Synthetic Datasets: Generating Quality Coding Examples

Fine-tuning these models requires access to large, representative, and high-quality datasets. If you don’t have access to these kinds of datasets, the next best way is to synthesize them using AI. However, when generating programming code or other text in rigorous formats, it is critical that the final model produces synthetically and semantically correct output. Deviation in syntax typically leads to significant issues, where a single error can reduce user’s confidence in the AI assistant, introduce hard-to-find bugs, or even render the entire solution unusable. Therefore, a methodical approach to both defining problems and generating meticulously accurate solutions is paramount.

Combined approach to Synthetic Datasets using a capable LLM and program translation

To address the challenge of generating correct and reliable code using LLMs, we developed a structured approach that synthesizes problems and solutions. Our method follows these steps:

1. Define the Problem Space: We begin by defining the rules that outline the problem space we aim to address. With these rules we include the constraints and the elements that can be used to construct a solution for each of the problems.
   
2. Curate the Core Problem Prompts: Within the defined problem space, we hand-craft a core set of well-curated problem prompts—these could be questions or tasks that represent the challenges we want to solve.
   
3. Expand Problem Dataset Using an LLM: At this point we utilize a capable cloud LLM to expand the core set of problem prompts. The LLM takes the core problems as examples and generates a broader set of related yet novel problems.

For each of these problem statements we apply the process illustrated with the following diagram:

Let’s look at each step in more detail:

1. Generate Generic Solutions with AI: We first use a capable cloud LLM to generate a generic solution. This solution is structured as an abstract tree using a JSON schema that outlines the key components and logic required to address the problem.
   
2. Translate Code to Target Language: Convert the generic solution into code in the target programming language using a custom-written serializer. This step ensures that the abstract solutions provided by the LLM are translated into executable code.
   
3. Generate Test Scenarios with AI: Use the LLM to generate test scenarios for the given problem. These scenarios are crucial for validating the correctness of the generated code.
   
4. Validate Solution: Check the correctness of the solution code using the generated test scenarios. Only problem-solution pairs that pass all test scenarios are retained in the dataset, ensuring a high level of accuracy and reliability.

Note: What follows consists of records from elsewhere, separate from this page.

/-! ### `loadTransfer` -/

section
variable (len : Word) (tx rx : Option Nat) (s : State)

@[simp] theorem loadTransfer_params : (loadTransfer len tx rx s).params = s.params := rfl
@[simp] theorem loadTransfer_eng : (loadTransfer len tx rx s).eng = { s.eng with txBuf := tx.map (bufAddr s.params.addrW), rxBuf := rx.map (bufAddr s.params.addrW), txLen := len.toNat, rxLen := len.toNat, pending := 0 } := rfl
@[simp] theorem loadTransfer_blk : (loadTransfer len tx rx s).blk = s.blk := rfl
@[simp] theorem loadTransfer_clock : (loadTransfer len tx rx s).clock = s.clock := rfl
@[simp] theorem loadTransfer_mem : (loadTransfer len tx rx s).mem = s.mem := rfl
@[simp] theorem loadTransfer_result : (loadTransfer len tx rx s).result = s.result := rfl
@[simp] theorem loadTransfer_irqResult : (loadTransfer len tx rx s).irqResult = s.irqResult := rfl
@[simp] theorem loadTransfer_callResult : (loadTransfer len tx rx s).callResult = s.callResult := rfl
@[simp] theorem loadTransfer_otherIrq : (loadTransfer len tx rx s).otherIrq = s.otherIrq := rfl
@[simp] theorem loadTransfer_ports : (loadTransfer len tx rx s).ports = s.ports := rfl
@[simp] theorem loadTransfer_inputs : (loadTransfer len tx rx s).inputs = s.inputs := rfl
@[simp] theorem loadTransfer_env : (loadTransfer len tx rx s).env = s.env := rfl

end

/-! ### `beginTransfer` -/

section
variable (s : State)

@[simp] theorem beginTransfer_params : (beginTransfer s).params = s.params := rfl
@[simp] theorem beginTransfer_eng : (beginTransfer s).eng = { s.eng with state := .transferring } := rfl
@[simp] theorem beginTransfer_blk : (beginTransfer s).blk = s.blk := rfl
@[simp] theorem beginTransfer_clock : (beginTransfer s).clock = s.clock := rfl
@[simp] theorem beginTransfer_mem : (beginTransfer s).mem = s.mem := rfl
@[simp] theorem beginTransfer_result : (beginTransfer s).result = s.result := rfl
@[simp] theorem beginTransfer_irqResult : (beginTransfer s).irqResult = s.irqResult := rfl
@[simp] theorem beginTransfer_callResult : (beginTransfer s).callResult = s.callResult := rfl
@[simp] theorem beginTransfer_otherIrq : (beginTransfer s).otherIrq = s.otherIrq := rfl
@[simp] theorem beginTransfer_ports : (beginTransfer s).ports = s.ports := rfl
@[simp] theorem beginTransfer_inputs : (beginTransfer s).inputs = s.inputs := rfl
@[simp] theorem beginTransfer_env : (beginTransfer s).env = s.env := rfl

end

/-! ### `initRecord` -/

section
variable (s : State)
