/-- `FILL` ends when the source is absent or the host holds the bytes of the burst lent (R53). -/
theorem fillBurst_completes (s : State) (hh : s.hostHolds) (hl : s.mem.lends s.params.addrW s.eng.txBuf (burst s.eng.txLen)) :
    ∃ t, fillBurst s = .next t := by
  have hc := setTransferLen_configStep (BitVec.ofNat 32 (burst s.eng.txLen)) s
  obtain ⟨r, hr⟩ := fillLoop_completes (burst s.eng.txLen) 0 (setTransferLen (BitVec.ofNat 32 (burst s.eng.txLen)) s)
    (fun es hes => hh es (List.mem_of_mem_drop (i := 7) (by rwa [hc.outside.2.2.2.2.2.2, ticks_env] at hes)))
    (by rw [hc.outside.2.2.2.2.1, hc.eng, hc.params]; exact hl.ticks 7 hh)
  exact ⟨_, by rw [fillBurst, hr]; rfl⟩

/-- What a `DRAIN` that ends in `t` has done, for the words `xs` and the accesses `last` that ended its loop (R131). -/
structure DrainBurst (s : State) (xs : List (Word × Word)) (last : List PortEvent) (t : State) : Prop where
  ports : t.ports = s.ports ++ (drainPorts s.params.addrW s.eng.rxBuf xs ++ last)
  clear : ∀ x ∈ xs, s.params.layout.stTest .rxfifoEmpty x.1 = false
  ends : loopEnd s.params.layout .rxfifoEmpty (burst s.eng.rxLen) xs.length last
  eng : t.eng = { s.eng with
    rxLen := s.eng.rxLen - xs.length, pending := s.eng.pending - xs.length,
    rxBuf := s.eng.rxBuf.map (advance s.params.addrW xs.length) }
  platform : s.keepsPlatform (drainPorts s.params.addrW s.eng.rxBuf xs ++ last).length t
  memAbsent : s.eng.rxBuf = none → t.mem = (ticks (drainPorts s.params.addrW s.eng.rxBuf xs ++ last).length s).mem
  memStill : s.hostStill → t.mem = storeAll s.params.addrW s.eng.rxBuf (xs.map fun x => dataByte x.2) s.mem
  memLends : s.hostHolds → ∀ w buf m, s.mem.lends w buf m → t.mem.lends w buf m
  results : s.keepsResults t
  words : s.blk.sameWords t.blk
  wf : s.mem.wf s.params.addrW = true → s.blk.Wf s.params → t.mem.wf s.params.addrW = true ∧ t.blk.Wf s.params
  quiet : s.env = [] → s.params.layout.legal = true →
    t.blk = { s.blk with rxq := s.blk.rxq.drop xs.length } ∧ xs.length = min (burst s.eng.rxLen) s.blk.rxq.length ∧
    xs.map (fun x => dataByte x.2) = s.blk.rxq.take xs.length

theorem DrainBurst.length_le {s t : State} {xs : List (Word × Word)} {last : List PortEvent} (h : DrainBurst s xs last t) :
    xs.length ≤ burst s.eng.rxLen := by
  rcases h.ends with ⟨h1, -⟩ | ⟨h1, -⟩ <;> omega

theorem drainBurst_run (s : State) {t : State} (h : drainBurst s = .next t) : ∃ xs last, DrainBurst s xs last t := by
  obtain ⟨r, hr, hk⟩ := andThen_eq_next h
  cases hk
  obtain ⟨xs, last, hi, hrun⟩ := drainLoop_run _ _ _ hr
  refine ⟨xs, last, ?_⟩
  exact {
    ports := hrun.ports, clear := hrun.clear, ends := hrun.ends
    eng := by rw [advanceRx_eng, hrun.eng, hi]; simp
    platform := hrun.platform, memAbsent := hrun.memAbsent, memStill := hrun.memStill, memLends := hrun.memLends
    results := hrun.results, words := hrun.words, wf := hrun.wf, quiet := hrun.quiet }

/-- `DRAIN` ends when the sink is absent or the host holds the bytes of the burst lent (R53). -/
theorem drainBurst_completes (s : State) (hh : s.hostHolds) (hl : s.mem.lends s.params.addrW s.eng.rxBuf (burst s.eng.rxLen)) :
    ∃ t, drainBurst s = .next t := by
  obtain ⟨r, hr⟩ := drainLoop_completes (burst s.eng.rxLen) 0 s hh hl
  exact ⟨_, by rw [drainBurst, hr]; rfl⟩

/-! ### What lies in memory after a burst was stored -/

/-- A byte outside the stored addresses reads as before. -/
theorem storeAll_read_other (w : Nat) (buf : Option Nat) (bs : List Byte) (m : Memory) (x : Nat)
    (h : ∀ a, buf = some a → ∀ k, k < bs.length → x ≠ advance w k a) : (storeAll w buf bs m).read x = m.read x := by
  induction bs generalizing buf m with
  | nil => cases buf <;> rfl
  | cons b bs ih =>
    cases buf with
    | none => rfl
    | some a =>
      simp only [storeAll]
      rw [ih (some (nextAddr w a)) (m.write a b) fun a' ha' k hk => by
        cases ha'
        have := h a rfl (k + 1) (by simpa using hk)
        rwa [advance_succ] at this]
      exact Memory.read_write_other _ _ (h a rfl 0 (by simp))

/-- Below the top of the address space the stored bytes lie one after another. -/
theorem storeAll_read_same (w a : Nat) (bs : List Byte) (m : Memory) (h : a + bs.length ≤ 2 ^ w) (k : Nat)
    (hk : k < bs.length) : (storeAll w (some a) bs m).read (a + k) = some bs[k] := by
  induction bs generalizing a m k with
  | nil => simp at hk
  | cons b bs ih =>
    simp only [storeAll]
    simp only [List.length_cons] at h hk
    cases k with
    | zero =>
      rw [storeAll_read_other _ _ _ _ _ fun a' ha' j hj => ?_]
      · simp [Memory.read_write_same]
      · cases ha'
        rw [nextAddr_eq (by omega), advance_eq j _ (by omega)]
        omega
    | succ k =>
      have := ih (nextAddr w a) (m.write a b) (by rw [nextAddr_eq (by omega)]; omega) k (by omega)
      rw [nextAddr_eq (by omega)] at this
      have he : a + 1 + k = a + (k + 1) := by omega
      rw [he] at this
      simpa [nextAddr_eq (show a + 1 < 2 ^ w by omega)] using this

end Sys2Proof.Machine
end

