-- ==== Sys2Proof/Laws/Transfer.lean ====
section
/-! SUPPORT. `XFER` up to its first burst (`45_host_operations.md` R162). -/

namespace Sys2Proof.Machine

/-- Accepting the "finished" signal reaches the variable `state` only (R162, R163). -/
theorem acceptFinished_eq (s : State) :
    acceptFinished s = { s with eng := { s.eng with
      state := if s.eng.state = .completing then .idle else s.eng.state } } := by
  unfold acceptFinished
  split
  · rfl
  · rfl

theorem applyEnv_acceptFinished (s : State) (e : EnvEvent) :
    applyEnv (acceptFinished s) e = acceptFinished (applyEnv s e) := by
  simp only [acceptFinished_eq, applyEnv_eng]
  cases e <;> rfl

/-- The other agents act alike before and after the signal is accepted. -/
theorem tick_acceptFinished (s : State) : tick (acceptFinished s) = acceptFinished (tick s) := by
  have hf : ∀ (es : List EnvEvent) (u : State),
      es.foldl applyEnv (acceptFinished u) = acceptFinished (es.foldl applyEnv u) := by
    intro es
    induction es with
    | nil => intro u; rfl
    | cons e es ih => intro u; simp only [List.foldl_cons, applyEnv_acceptFinished, ih]
  have he : (acceptFinished s).env = s.env := by rw [acceptFinished_eq]
  simp only [tick, he]
  split
  · rfl
  · rw [← hf]
    simp only [acceptFinished_eq]

/-- An admitted `XFER`: the clock query, then failure or the transfer (R162). -/
theorem execXfer_admitted {s : State} (len hz : Word) (tx rx : Option Nat) (h1 : s.eng.live = .ready)
    (h2 : s.eng.state ≠ .transferring) :
    execXfer len hz tx rx s = match calcDivider hz.toNat (tick s).clock.hz.toNat with
      | none => .next (respond .invalidFrequency (afterClockRate (acceptFinished s)))
      | some (m, g) =>
        andThen (fillBurst (loadTransfer len tx rx (applyClk (setClock m g (afterClockRate (acceptFinished s))))))
          fun s => .next (respond .inProgress (beginTransfer s)) := by
  have h3 : startAdmitted s = true := by simp [startAdmitted, h1, h2]
  have h4 : clockAnswer (acceptFinished s) = (tick s).clock.hz := by
    rw [clockAnswer, tick_acceptFinished, acceptFinished_eq]
  rw [← h4]
  exact if_pos h3

/-- What an admitted `XFER` has done when its first burst begins: the state `u` (R162). -/
structure Prepared (s : State) (len : Word) (tx rx : Option Nat) (m : Bool) (g : Nat) (u : State) : Prop where
  platform : s.keepsPlatform 8 u
  mem : u.mem = (ticks 8 s).mem
  ports : u.ports = s.ports ++ (.clockRate (tick s).clock.hz :: applyClkPorts s.params.layout s.blk.control m g)
  eng : u.eng = { s.eng with
    clkMode := m, clkGen := g, state := .idle, txLen := len.toNat, rxLen := len.toNat, pending := 0,
    txBuf := tx.map (bufAddr s.params.addrW), rxBuf := rx.map (bufAddr s.params.addrW) }
  results : s.keepsResults u
  control : u.blk.control = s.params.layout.set .enable (s.params.layout.set .clkmode
    (s.params.layout.set .enable s.blk.control 0#32) (bitWord m)) 1#32
  clkGen : u.blk.clkGen = clkGenWord g &&& s.params.layout.genMask
  frameSize : u.blk.frameSize = s.blk.frameSize
  ssel : u.blk.ssel = s.blk.ssel
  quiet : s.keepsQuietly u

theorem idle_of_not_transferring {s : State} (h : s.eng.state ≠ .transferring) :
    (if s.eng.state = .completing then Phase.idle else s.eng.state) = .idle := by
  cases hx : s.eng.state <;> simp_all

/-- The state before the clock pair is applied. -/
theorem clockQueried_step (s : State) (m : Bool) (g : Nat) (h : s.eng.state ≠ .transferring) :
    let v := setClock m g (afterClockRate (acceptFinished s))
    s.keepsPlatform 1 v ∧ v.mem = (ticks 1 s).mem ∧ v.blk = (tick s).blk ∧
    v.eng = { s.eng with clkMode := m, clkGen := g, state := .idle } ∧ s.keepsResults v ∧
    v.ports = s.ports ++ [.clockRate (tick s).clock.hz] := by
  have hi := idle_of_not_transferring h
  simp only [afterClockRate, clockAnswer, tick_acceptFinished]
  simp [acceptFinished_eq, hi, State.keepsPlatform, State.keepsResults, ticks_succ]

theorem loadTransfer_prepared {s : State} (hL : s.params.layout.legal = true) (len : Word) (tx rx : Option Nat) (m : Bool)
    (g : Nat) (h : s.eng.state ≠ .transferring) :
    Prepared s len tx rx m g (loadTransfer len tx rx (applyClk (setClock m g (afterClockRate (acceptFinished s))))) := by
  obtain ⟨vk, vm, vb, ve, vr, vp⟩ := clockQueried_step s m g h
  generalize setClock m g (afterClockRate (acceptFinished s)) = v at *
  have st := applyClk_configStep v
  have hLv : v.params.layout.legal = true := by rw [vk.1]; exact hL
  have hw := applyClk_words (s := v) hLv
  have hp := applyClk_ports (s := v) hLv
  have hvc : v.blk.control = s.blk.control := by rw [vb, tick_control]
  rw [vk.1, ve, hvc] at hw hp
  have k8 := vk.trans st.outside.platform
  have vq : s.keepsQuietly v := by
    intro hq
    have t1 := ticks_of_quiet 1 hq
    refine ⟨fun a => by rw [vm, t1], by rw [vk.2.2.1, t1], by rw [vk.2.2.2.1, t1], by rw [vk.2.2.2.2, t1, hq], ?_, ?_, ?_, ?_⟩
    all_goals rw [vb, tick_of_quiet hq]
  exact {
    platform := ⟨k8.1, k8.2.1, k8.2.2.1, k8.2.2.2.1, k8.2.2.2.2⟩
    mem := mem_ticks_trans vk vm st.outside.2.2.2.2.1
    ports := by
      rw [loadTransfer_ports, hp, vp]
      simp [applyClkPorts, clkGenWord]
    eng := by rw [loadTransfer_eng, applyClk_eng, applyClk_params, ve, vk.1]
    results := vr.trans st.results
    control := hw.1
    clkGen := hw.2.1
    frameSize := by rw [loadTransfer_blk, hw.2.2.1, vb, tick_frameSize]
    ssel := by rw [loadTransfer_blk, hw.2.2.2.1, vb, tick_ssel]
    quiet := vq.trans st.quiet }

end Sys2Proof.Machine
end

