/-! ### The latches during `INIT` (`46_spi_core_agent.md` R171) -/

/-- A stage moves no latch by itself, unless the parameter `ZERO_LEN_TXDONE` makes an enable raise TX-done. -/
structure KeepsLatches (s t : State) : Prop where
  params : t.params = s.params
  env : s.env = [] → t.env = []
  ris : s.env = [] → s.params.zeroLenTxdone = false → t.blk.ris = s.blk.ris

theorem KeepsLatches.trans {s t u : State} (h : KeepsLatches s t) (k : KeepsLatches t u) : KeepsLatches s u where
  params := k.params.trans h.params
  env := fun hq => k.env (h.env hq)
  ris := fun hq hz => (k.ris (h.env hq) (by rw [h.params]; exact hz)).trans (h.ris hq hz)

section
variable (s : State)

theorem rmw_control_keepsLatches (f : Word → Word) : KeepsLatches s (rmw .control f s) where
  params := rmw_params .control f s
  env := fun hq => ((rmw_keepsOutside .control f s).quiet hq).2.2.2
  ris := fun hq hz => by rw [rmw_control_blk_of_quiet f hq, writeControl_ris _ _ _ hz]

theorem regWrite_keepsLatches {r : Reg} (v : Word) (hr : r = .frameSize ∨ r = .slaveSelect) :
    KeepsLatches s (regWrite r v s) where
  params := regWrite_params r v s
  env := fun hq => ((regWrite_keepsOutside r v s).quiet hq).2.2.2
  ris := fun hq _ => by
    rw [regWrite_blk_of_quiet r v hq]
    rcases hr with rfl | rfl
    · simp only [blockWrite]; split <;> rfl
    · rfl

theorem disableCtl_keepsLatches : KeepsLatches s (disableCtl s) := rmw_control_keepsLatches s _
theorem enableCtl_keepsLatches : KeepsLatches s (enableCtl s) := rmw_control_keepsLatches s _

theorem setFrameSize_keepsLatches (bits : Byte) : KeepsLatches s (setFrameSize bits s) :=
  ((disableCtl_keepsLatches s).trans (regWrite_keepsLatches _ _ (.inl rfl))).trans (enableCtl_keepsLatches _)

theorem enableInterrupts_keepsLatches : KeepsLatches s (enableInterrupts s) :=
  ((disableCtl_keepsLatches s).trans (rmw_control_keepsLatches _ _)).trans (enableCtl_keepsLatches _)

theorem initMaxSpeed_keepsLatches : KeepsLatches s (initMaxSpeed s) where
  params := afterClockRate_params s
  env := fun hq => ((afterClockRate_keepsOutside s).quiet hq).2.2.2
  ris := fun hq _ => by simp [initMaxSpeed, afterClockRate, tick_of_quiet hq]

theorem initRecord_keepsLatches : KeepsLatches s (initRecord s) := ⟨rfl, id, fun _ _ => rfl⟩

/-- Of the stages of `INIT` only those that set `ENABLE` could raise a latch. -/
theorem initialise_keepsLatches : KeepsLatches s (initialise s) := by
  have hspeed : KeepsLatches s (initMaxSpeed (setFrameSize Config.frameBits (initFraming s))) :=
    ((rmw_control_keepsLatches s _).trans (setFrameSize_keepsLatches _ _)).trans (initMaxSpeed_keepsLatches _)
  exact ((((hspeed.trans (rmw_control_keepsLatches _ _)).trans (enableInterrupts_keepsLatches _)).trans
    (regWrite_keepsLatches _ _ (.inr rfl))).trans (rmw_control_keepsLatches _ _)).trans (initRecord_keepsLatches _)

end

/-- Settles O35. -/
theorem initEstablishesTheReadyState : Obligations.InitEstablishesTheReadyState := by
  refine ⟨fun s hL hlive => ?_, fun s hlive => if_neg hlive⟩
  obtain ⟨hword, hframeSize, hssel, hclkGen, hframesup⟩ := initialise_words hL
  have hcontrol : (initialise s).blk.control = initControl s.params.layout s.blk.control := hword
  have hop := initialise_op s
  obtain ⟨-, hirqResult, hcallResult⟩ := hop.results
  refine ⟨respond .ok (initialise s), if_pos hlive, rfl, initialise_ports hL, initialise_eng s, ?_⟩
  rw [respond_blk, hcontrol]
  exact ⟨initControl_enable hL _, initControl_master hL _, initControl_mode hL _, initControl_inten hL _,
    initControl_sps hL _, initControl_bigfifo hL _, initControl_reset hL _, initControl_sameOutside _ _,
    hframeSize, fun hsize => hframeSize.trans (Layout.frameBits_and_sizeMask hL hsize), hssel, hclkGen, hframesup,
    hop.platform, hop.mem, hirqResult, hcallResult, hop.quiet, (initialise_keepsLatches s).ris⟩
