-- ==== Sys2Proof/Machine/State.lean ====
section
/-! DEFINITION. The state of the machine as plain data (10_state.md R10 to R19, R27, R29), the events that stop the
ordinary flow (60_exceptions.md R185), and reset. -/

namespace Sys2Proof.Machine

/-- Memory: the bytes that have been loaded or written, as (address, byte) pairs, addresses strictly rising.
An unlisted address holds no value (log entry 3). -/
abbrev Memory := List Host.Cell

/-- Why a run is `faulted` (20_memory.md R38, 43_muldiv.md R138). -/
inductive FaultReason where
  /-- `MemFault(addr, n, kind)` -/
  | memory (addr : Word) (width : Width) (kind : AccessKind)
  /-- `DivideFault(pc)` -/
  | divide (pc : Word)
deriving DecidableEq, Repr

/-- The run status (10_state.md R19). -/
inductive Status where
  | running
  /-- the trap sink was called: the only successful end (40_step.md R92) -/
  | exited (pc code : Word)
  /-- the invalid sink was called -/
  | aborted (pc : Word)
  | faulted (reason : FaultReason)
deriving DecidableEq, Repr

/-- The events of 60_exceptions.md R185, with what each records. -/
inductive Event where
  /-- `Trap(pc, code)` (R186) -/
  | trap (pc code : Word)
  /-- `Invalid(pc)` (R187) -/
  | invalid (pc : Word)
  /-- `MemFault` and `DivideFault` (R188, R189) -/
  | fault (reason : FaultReason)
deriving DecidableEq, Repr

/-- The machine's state. -/
structure State where
  /-- x[0] to x[31] (10_state.md R10); cell 0 is a real cell (R12) -/
  regs   : Vector Word 32
  /-- the address of the instruction being executed (R14) -/
  pc     : Word
  /-- memory bytes (R27; 20_memory.md R30) -/
  mem    : Memory
  /-- run status (R19) -/
  status : Status
  /-- the caller's parameters (00_scope.md R4); no step writes them (log entry 4) -/
  params : Params
  /-- how many free values the run has drawn; the model's own field (log entry 8) -/
  draws  : Nat
deriving DecidableEq, Repr

/-- Why the machine answers no next state. -/
inductive Fault where
  /-- Raised by `step` alone, in a state whose status is not `running`: "no step is taken unless `status` is
  `running`" (10_state.md R19). Safe: nothing is provable of a step after the end of a run. -/
  | notRunning (status : Status)
deriving DecidableEq, Repr

/-- Why an instruction has no meaning in the model. -/
inductive Refusal where
  /-- Raised by an arm of `exec` whose instruction is not modelled; no arm is. Safe. -/
  | notModelled (mnemonic : String)
  /-- Raised by `slli.w`, `srli.w` and `srai.w` with an amount of 16 to 31 when the caller has set
  `P_SHIFT_IMM_HI = refuse`: "a refusal by the model, not a signal of the hardware" (42_shift.md R120, R127).
  Never raised under the default `mask`. Safe. -/
  | shiftImmHi (ui5 : BitVec 5)
deriving DecidableEq, Repr

/-- What a step or an instruction answers. -/
abbrev Result := Host.Outcome State Fault Refusal

/-- A start of a run as the caller chooses it (70_reset_and_hazards.md R205 to R210): the first pc, the values of the
registers (cell 0 holds 0 whatever is given: R207), the loaded memory and the parameters; `status` is `running`. -/
def State.boot (pc : Word) (regs : Vector Word 32) (mem : Memory) (params : Params) : State where
  regs   := regs.set 0 0
  pc     := pc
  mem    := mem
  status := .running
  params := params
  draws  := 0

/-- The machine right after reset (10_state.md R29). The first pc and the zeros in x[1] to x[31] are DESIGN CHOICES
(log entries 2 and 1): the spec gives no value for either. -/
def State.reset : State := State.boot 0x80000000 (Vector.replicate 32 0) [] Params.standard

end Sys2Proof.Machine
end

The generic solution meta model is designed to act as a bridge between different domains. It is structured in a way that is familiar to the LLM, allowing it to reliably generate abstract solutions, while also being readily translatable into the target programming language.

Use Case: support for a niche programming language

Recently, a client approached us with the challenge of fine-tuning an LLM to answer questions related to a specific, less-known programming language. This LLM should be based on an open model that would be deployed on premises. The issues were twofold: existing LLMs had poor support for this language, and there was no readily available training dataset for it.

To illustrate our approach in this article while protecting client privacy, we will use another less-known programming language, LOLCODE, as a substitute. Though LOLCODE is intentionally esoteric and humorous, it serves as a useful example to illustrate our method’s effectiveness.

Zero-shot solutions from GPT

Let’s see how this works out for an entry-level sample. Take a short problem statement:

signum of difference between two numbers

Signum function is a mathematical concept that maps any real number to zero, plus or minus one if the argument is zero, positive or negative, respectively. Neither Python nor LOLCODE have this function built in. Therefore, the LLM must first understand the intent of the problem and the work around the limitations of the generic procedural programming model we are using, as it is defined.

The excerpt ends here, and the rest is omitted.